Goel Ashish, Elias Joshua E, Eapen Chundamannil E, Ramakrishna Banumathi, Elias Elwyn
Department of Hepatology, Christian Medical College, Vellore, Tamil Nadu, India.
Addenbrooke's Hospital, Cambridge, UK.
J Clin Exp Hepatol. 2014 Sep;4(3):247-56. doi: 10.1016/j.jceh.2014.07.005. Epub 2014 Jul 28.
Chronic microangiopathy of portal venules results in idiopathic non-cirrhotic intrahepatic portal hypertension (NCIPH). Recent data suggest a role for vasoactive factors of portal venous origin in the pathogenesis of this 'pure' vasculopathy of the liver. Enteropathies (often silent), are an important 'driver' of this disease. NCIPH is under-recognized and often mis-labeled as cryptogenic cirrhosis. Liver biopsy is needed to prove the diagnosis of NCIPH. In these patients, with advancing disease and increased porto-systemic shunting, the portal venous vasoactive factors bypass the liver filter and contribute to the development of pulmonary vascular endothelial disorders-porto-pulmonary hypertension and hepato-pulmonary syndrome as well as mesangiocapillary glomerulonephritis. Prognosis in NCIPH patients is determined by presence, recognition and management of associated disorders. With better understanding of the pathogenesis of NCIPH, newer treatment options are being explored. Imbalance in ADAMTS 13 (a disintegrin and metalloprotease with thrombospondin type 1 motif, member 13): vWF (von-Willebrand factor) ratio is documented in NCIPH patients and may have a pathogenic role. Therapeutic interventions to correct this imbalance may prove to be important in the management of NCIPH.

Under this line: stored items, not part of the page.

-- ==== Sys2Proof/Machine/Views.lean ====
section
/-!
DEFINITION. Registers that a read works out from the state, page by page; every other register reads what it stores.
-/

namespace Sys2Proof.Machine

/-- A signed number in 16 bits. -/
def s16 (n : Int) : Nat := (BitVec.ofInt 16 n).toNat

/-! ### Module, job, reset and control (R88, R366, R369, R413, R428, R449, R484) -/

/-- ENTRY_LO of a unit (R366). -/
def entryLo (u : Nat) (d : Dev) : Nat :=
  match unitPage u with
  | some p => stateWord (pageOf p d)
  | none => let r := unitRec u d; stateCode r.state + 2 ^ 8 * causeCode r.cause + 2 ^ 16 * r.gen

/-- Trim of a cluster at the point in force, for a supervisor's entry. -/
def entryTrim (u : Nat) (d : Dev) : Nat := if unitClass u = 4 then trimOf (unitIndex u) (opPoint d) d else 0

def entryLinks (u : Nat) (d : Dev) : Nat := if unitClass u = 2 then linksOff (unitIndex u) d else 0

/-- ENTRY_HI of a unit (R366). -/
def entryHi (u : Nat) (d : Dev) : Nat :=
  2 ^ 31 * b2n (isFused u d) + 2 ^ 30 * b2n (inCairn u d) + 2 ^ 29 * b2n (unitFlags u d).failedAtStart
    + 2 ^ 28 * b2n (unitFlags u d).retiredInSession + 2 ^ 24 * entryLinks u d + 2 ^ 16 * entryTrim u d

/-- The unit whose entry lies at a place of the floor plan. -/
def floorUnit (page off : Nat) : Option Nat :=
  let at_ := fun first => (off - first) / 8
  if page < 40 then
    (if off < 0x300 then some (uCore (coreAt (at_ 0x100) page)) else some (uRouter (coreAt (at_ 0x400) page)))
  else if page = 40 then
    (if off < 0x800 then some (uSupervisor (at_ 0x100)) else if off < 0x880 then some (uDie (at_ 0x800))
     else if off < 0x890 then some (uComplex (at_ 0x880)) else if off = 0x890 then none else some (uReduction (at_ 0x900)))
  else if page = 41 then (if off < 0x200 then some (uController (at_ 0x100)) else some (uEngine (at_ 0x200)))
  else if page = 42 then some (uChannel (at_ 0x100))
  else if page = 43 then some (uChannel (192 + at_ 0x100))
  else if off < 0x300 then some (uPort (at_ 0x100))
  else if off < 0x500 then some (uNetwork (at_ 0x300))
  else some (uOptical (at_ 0x500))

def viewFloor (page off : Nat) (d : Dev) : Option Nat :=
  match floorUnit page off with
  | some u => some (entryLo u d + 2 ^ 32 * entryHi u d)
  | none => some (stateWord (pageOf pLua d))

def viewModule (off : Nat) (d : Dev) : Option Nat :=
  let g := guaranteeOf (variantOf d)
  match off with
  | 0x40 => some (2 ^ 16 * b2n d.boot.fuseError + 2 ^ 8 * d.fused.build + variantOf d)
  | 0x48 => some d.fused.serial
  | 0x64 => some (usableCores d)
  | 0x68 => some (usablePorts d)
  | 0x6C => some (usableChannels d)
  | 0x70 => some (2 ^ 20 * g.1 + 2 ^ 14 * g.2.1 + g.2.2)
  | 0x78 => some d.flash.cairn.length
  | _ => none

/-- CONTEXTS_OPEN. -/
def viewJob (off : Nat) (d : Dev) : Option Nat :=
  if off = 0x58 then some ((List.range 8).foldl (fun n i => n + 2 ^ i * b2n (ctxOpen i d)) 0) else none

/-- Usable cores whose latch register is VALID with a context. -/
def latchedCores (off ctx : Nat) (d : Dev) : Nat :=
  countBelow 2560 (fun k => bitOf (rd (rCore k off) d) 31 && fieldOf (rd (rCore k off) d) 30 28 == ctx && usable (uCore k) d)

def viewReset (off : Nat) (d : Dev) : Option Nat :=
  match off with
  | 0x40 => some d.always.cause
  | 0x44 => some (2 ^ 16 * d.always.session + d.always.count)
  | 0x48 => some d.always.time
  | 0x50 => some d.fused.resetMap
  | 0x54 => some d.flash.powerOns
  | 0x5C => match d.reset.level with
    | some l => some (2 ^ 31 + 2 ^ 16 * l + min 0xFFFF ((d.now - d.reset.accepted) / 1000000))
    | none => some 0
  | _ =>
    if 0x80 ≤ off ∧ off < 0xC0 then
      let n := (off - 0x80) / 8
      some (if off % 8 = 0 then 2 ^ 16 * latchedCores 0x80 n d + latchedCores 0xB4 n d else latchedCores 0xA0 n d)
    else none

def roleCode (r : Role) : Nat := match r with | .none_ => 0 | .lead => 1 | .second => 2 | .rejoining => 3 | .fenced => 4

def viewComplex (i off : Nat) (d : Dev) : Option Nat :=
  let c := complexOf i d
  match off with
  | 0x40 => some (roleCode c.role)
  | 0x44 => some (2 ^ 16 * (c.release % 2 ^ 16) + 2 ^ 8 * (c.format % 256) + (c.format - 1) % 256)
  | 0x5C => some (2 ^ 16 * (d.always.plannedTakeovers % 2 ^ 16) + d.always.otherTakeovers % 2 ^ 16)
  | 0x60 => some d.always.lastTakeover
  | 0x68 => some d.always.lastTakeoverTime
  | _ => none

/-- STATE of staging (R473): 0 EMPTY, 1 RECEIVING, 2 COMPLETE, 3 ACTIVATING. -/
def stagingState (d : Dev) : Nat :=
  match d.flash.staged with
  | none => 0
  | some s => if d.mgmt.activation.isSome then 3 else if d.flash.pieces.length = setPieces s.manifest then 2 else 1

/-- MGMT_STAGING (R484). -/
def stagingWord (d : Dev) : Nat :=
  2 ^ 28 * stagingState d
    + (match d.flash.staged with | some s => 2 ^ 16 * setPieces s.manifest + d.flash.pieces.length | none => 0)

/-- Time since the last well-formed request, in ms. -/
def silentMs (d : Dev) : Nat := min m32 ((d.now - d.mgmt.heard) / 1000000)

def viewMgmt (fz : Fuses) (logs off : Nat) (d : Dev) : Option Nat :=
  let c := d.power.ceilings
  let svn := fun k => fz.svn.getD k 0
  match off with
  | 0x40 => some (4 * b2n d.mgmt.silenced + 2 * b2n (d.mgmt.eid != 0) + b2n d.mgmt.address.isSome)
  | 0x44 => some (silentMs d)
  | 0x48 => some (2 ^ 16 * d.power.silenceTime + d.power.silenceCeiling)
  | 0x4C => some (2 ^ 24 * c.throttle + 2 ^ 16 * c.opPoint + c.grace)
  | 0x50 => some c.glowHold
  | 0x54 => some (2 ^ 8 * d.mgmt.orderKind + d.mgmt.orderState)
  | 0x58 => some (releaseOf d.flash.active.manifest)
  | 0x5C => some (stagingWord d)
  | 0x60 => some (2 ^ 24 * svn 3 + 2 ^ 16 * svn 2 + 2 ^ 8 * svn 1 + svn 0)
  | 0x64 => some (2 ^ 16 * svn 6 + 2 ^ 8 * svn 5 + svn 4)
  | 0x68 => some (2 ^ 31 * b2n (d.mgmt.scope != 0) + d.mgmt.scope)
  | 0x6C => some d.mgmt.settingsReset
  | 0x70 => some logs
  | _ => none

/-! ### Power, heat and coolant (R384, R408) -/

/-- The latest samples over a time of `n` periods. -/
def samples (n : Nat) (d : Dev) : List PowerSample := d.power.history.take n

/-- The mean of a list of numbers, rounding down. -/
def meanOf (l : List Nat) : Nat := if l.isEmpty then 0 else sumNat l / l.length

/-- A cluster's step rate × (256 − s_lim) ÷ 256, averaged over the last 100 ms. -/
def attainable (i : Nat) (d : Dev) : Nat :=
  meanOf ((samples 50000 d).map (fun s => s.rates.getD i 0 * (256 - s.limits.getD i 0))) / 256

/-- The cluster of least value, the lowest-numbered first, and its value. -/
def leastBy (f : Nat → Nat) (l : List Nat) : Option (Nat × Nat) :=
  l.foldl (fun x i => match x with
    | some (j, v) => if f i < v then some (i, f i) else some (j, v)
    | none => some (i, f i)) none

def attainableWord (d : Dev) : Nat :=
  match leastBy (fun i => attainable i d) (usableClusters d) with
  | some (i, v) => 2 ^ 16 * i + v % 2 ^ 16
  | none => 0

/-- Usable cores of a cluster. -/
def clusterUsable (i : Nat) (d : Dev) : Nat := ((clusterCores i).filter (fun k => usable (uCore k) d)).length

/-- Mean work rate of usable cores over the last 1 ms. -/
def meanWork (d : Dev) : Nat :=
  let n := usableCores d
  if n = 0 then 0
  else meanOf ((samples 500 d).map (fun s =>
    sumNat ((List.range 160).map (fun i => clusterUsable i d * workRate s i)) / n)) / 256

def shadeWord (d : Dev) : Nat :=
  let l := (usableClusters d).map (fun i => appliedShade i d)
  let hi := l.foldl max 0
  let th := (List.range 44).foldl (fun n h => max n (hotSpot h d).sTh) 0
  2 ^ 24 * hi + 2 ^ 16 * (if l.isEmpty then 0 else l.foldl min 255) + 2 ^ 8 * th + d.power.sPower

def afterglowWord (d : Dev) : Nat :=
  let p := d.power
  2 ^ 31 * b2n p.ceilings.glowOn + 2 ^ 30 * b2n p.inBarrier + 2 ^ 29 * b2n (p.filler != 0) + 2 ^ 28 * b2n p.holdEnded
    + 2 ^ 16 * p.ceilings.glowFloor + (if p.inBarrier && !p.holdEnded then p.floor / 8000 % 2 ^ 16 else 0)

/-- The hot spot of highest control value, the lowest-numbered first. -/
def hottest (d : Dev) : Option (Nat × Int) :=
  (List.range 44).foldl (fun x h => match controlValue h d, x with
    | some v, some (g, w) => if w < v then some (h, v) else some (g, w)
    | some v, none => some (h, v)
    | none, y => y) none

def hottestWord (d : Dev) : Nat := match hottest d with | some (h, v) => 2 ^ 16 * h + s16 v | none => 0

def coolantWord (d : Dev) : Nat :=
  2 ^ 31 * b2n d.coolant.ok + 2 ^ 30 * b2n (coolantStopped d) + 2 ^ 29 * b2n (d.coolant.tripped || d.always.hardTrip)
    + (match d.coolant.dropAt with | some t => min 0xFFFF ((d.now - t) / 1000000) | none => 0)

def sensorWord (n : Nat) (d : Dev) : Nat := s16 ((sensorOf n d).reading.getD 0)

def spotWord (h : Nat) (d : Dev) : Nat :=
  let x := hotSpot h d
  2 ^ 31 * b2n x.split + 2 ^ 30 * b2n x.suspect.isSome + 2 ^ 29 * b2n (sensorOf (2 * h + 1) d).faulted
    + 2 ^ 28 * b2n (sensorOf (2 * h) d).faulted + x.sTh

def clusterWord (i : Nat) (d : Dev) : Nat :=
  let rate := if supervisorUsable i d && !resetActs .core d then meanOf ((samples 500 d).map (fun s => s.rates.getD i 0)) else 0
  2 ^ 24 * appliedShade i d + 2 ^ 20 * clusterCause i d + rate % 2 ^ 16

/-- POWER_EST: measured power in 1/16 W, P_est in 1/8000 W. -/
def estWord (d : Dev) : Nat := 2 ^ 16 * (d.power.measured / 16 % 2 ^ 16) + d.power.est / 8000 % 2 ^ 16

def viewPower (off : Nat) (d : Dev) : Option Nat :=
  let c := d.power.ceilings
  match off with
  | 0x4C => some (attainableWord d)
  | 0x50 => some (meanWork d)
  | 0x54 => some (shadeWord d)
  | 0x58 => some (limitWord d)
  | 0x5C => some (effectiveLimit d)
  | 0x60 => some c.power
  | 0x64 => some (2 ^ 16 * c.fall + c.rise)
  | 0x68 => some (afterglowWord d)
  | 0x6C => some c.opPoint
  | 0x70 => some (estWord d)
  | 0x74 => some (meanEst 25000 d.power.history / 8000)
  | 0x78 => some (d.power.envelope.getD 0 / 8000)
  | 0x7C => some (s16 ((d.power.offset + 8) / 16))
  | 0x80 => some d.always.energy
  | 0x88 => some d.always.afterglow
  | 0x90 => some d.now
  | 0x98 => some (hottestWord d)
  | 0x9C => some (coolantWord d)
  | _ =>
    if 0x100 ≤ off ∧ off < 0x260 then
      let h := (off - 0x100) / 8
      some (if off % 8 = 0 then sensorWord (2 * h) d + 2 ^ 16 * sensorWord (2 * h + 1) d else spotWord h d)
    else if 0x300 ≤ off ∧ off < 0x580 then some (clusterWord ((off - 0x300) / 4) d)
    else none

/-! ### Die controllers (R187, R371, R395) -/

def routerWord (k : Nat) (d : Dev) : Nat :=
  let r := routerOf k d
  2 ^ 24 * min 0xFF r.corrected + 2 ^ 16 * min 0xFF r.resent + 2 ^ 11 * r.detours.length + 2 ^ 4 * linksOff k d
    + stateCode (unitState (uRouter k) d)

/-- The cluster at a place of a die's tables. -/
def clusterOnDie (die l : Nat) : Nat := 16 * (5 * (die / 4) + l / 4) + 4 * (die % 4) + l % 4

def viewDie (i page off : Nat) (d : Dev) : Option Nat :=
  if page = 0 then
    match off with
    | 0x40 => some (2 ^ 8 * b2n (decide (8 ≤ i)) + i)
    | 0x48 | 0x4C | 0x50 => some (rd (rDie i 0 off) d % 2 ^ 16)
    | _ => none
  else if page = 1 then
    if off < 0x600 then
      let e := (off - 0x40) / 4
      some (routerWord (coreAt (16 * (i % 4) + e % 16) (20 * (i / 4) + e / 16)) d)
    else some (entryLo (uSupervisor (clusterOnDie i ((off - 0x600) / 4))) d)
  else if off < 0x100 then
    let t := clusterOnDie i ((off - 0x40) / 4)
    some (2 ^ 16 * trimOf t 2 d + 2 ^ 8 * trimOf t 1 d + trimOf t 0 d)
  else none

/-! ### Memory and update engines (R217, R220, R229, R245) -/

def ctrlStatus (c : Nat) (d : Dev) : Nat :=
  let m := memCtl c d
  2 ^ 16 * (liveChannels c d).length + 2 ^ 13 * b2n m.retraining.isSome
    + 2 ^ 8 * (match m.retraining with | some j => j % 16 | none => 0)
    + 4 * b2n m.selfRefresh + 2 * b2n m.scrubbing + b2n d.memMap.isSome

def viewMap (c off : Nat) (m : MemMap) : Option Nat :=
  let die := c / 3
  match off with
  | 0x44 => some m.share
  | 0x4C => some (2 ^ 16 * (dieList m die).length + m.usable.length)
  | 0x50 => some (globalSize m)
  | 0x58 => some (localBase m die)
  | 0x60 => some (localSize m die)
  | 0x90 => some (mapSize m)
  | _ => none

def viewMemory (c page off : Nat) (d : Dev) : Option Nat :=
  if page = 0 then
    if off = 0x40 then some (ctrlStatus c d)
    else if off = 0x48 then some d.flash.mapLocal
    else match d.memMap with
      | some m => viewMap c off m
      | none => none
  else if 0x40 ≤ off ∧ off < 0x80 then some (entryLo (uChannel (16 * c + (off - 0x40) / 4)) d)
  else none

/-- Chunks of every enabled plan in the states named. -/
def allChunks (c : Nat) (l : List ChunkState) (d : Dev) : Nat :=
  sumNat ((engOf c d).plans.map (fun q => countChunks c q.2 l d))

def planCount (c n : Nat) (l : List ChunkState) (d : Dev) : Nat :=
  match planOf c n d with | some p => countChunks c p l d | none => 0

def engineStatus (c : Nat) (d : Dev) : Nat :=
  let g := engOf c d
  (match g.running with | some r => 2 ^ 24 * r.plan + 2 ^ 17 | none => 0) + 2 ^ 16 * b2n (engineHeld c d)
    + (List.range 16).foldl (fun n i => n + 2 ^ i * b2n (planOf c i d).isSome) 0

def viewUpdate (c page off : Nat) (d : Dev) : Option Nat :=
  let g := engOf c d
  if page = 0 then
    match off with
    | 0x40 => some (engineStatus c d)
    | 0x44 => some (match g.running with | some r => r.chunk | none => 0)
    | 0x50 => let e := rd (rUpd c 0 0x50) d; some (e + 2 ^ 24 * chunkCode (g.table.get (.idle, 0) e).1)
    | 0x54 => some (allChunks c [.pending] d)
    | _ => none
  else if page = 1 then
    let n := (off - 0x40) / 0xC0
    match (off - 0x40) % 0xC0 with
    | 0x28 => some (planCount c n [.armed, .pending, .running] d)
    | 0x2C => some (planCount c n [.applied] d)
    | 0x30 => some (planCount c n [.skipped] d)
    | _ => none
  else none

门静脉小静脉的慢性微血管病导致特发性非肝硬化性肝内门静脉高压(NCIPH)。最近的数据表明,门静脉源性血管活性因子在这种肝脏“单纯”血管病的发病机制中起作用。肠道疾病(通常无症状)是这种疾病的重要“驱动因素”。NCIPH未得到充分认识,常被误诊为隐源性肝硬化。需要进行肝活检以证实NCIPH的诊断。在这些患者中,随着疾病进展和门体分流增加,门静脉血管活性因子绕过肝脏滤过器,导致肺血管内皮疾病——门肺高压和肝肺综合征以及系膜毛细血管性肾小球肾炎的发生。NCIPH患者的预后取决于相关疾病的存在、识别和管理。随着对NCIPH发病机制的更好理解,正在探索新的治疗选择。NCIPH患者中记录到ADAMTS 13(一种含血小板反应蛋白基序的解聚素和金属蛋白酶,成员13)与血管性血友病因子(vWF)的比例失衡,这可能具有致病作用。纠正这种失衡的治疗干预可能对NCIPH的管理很重要。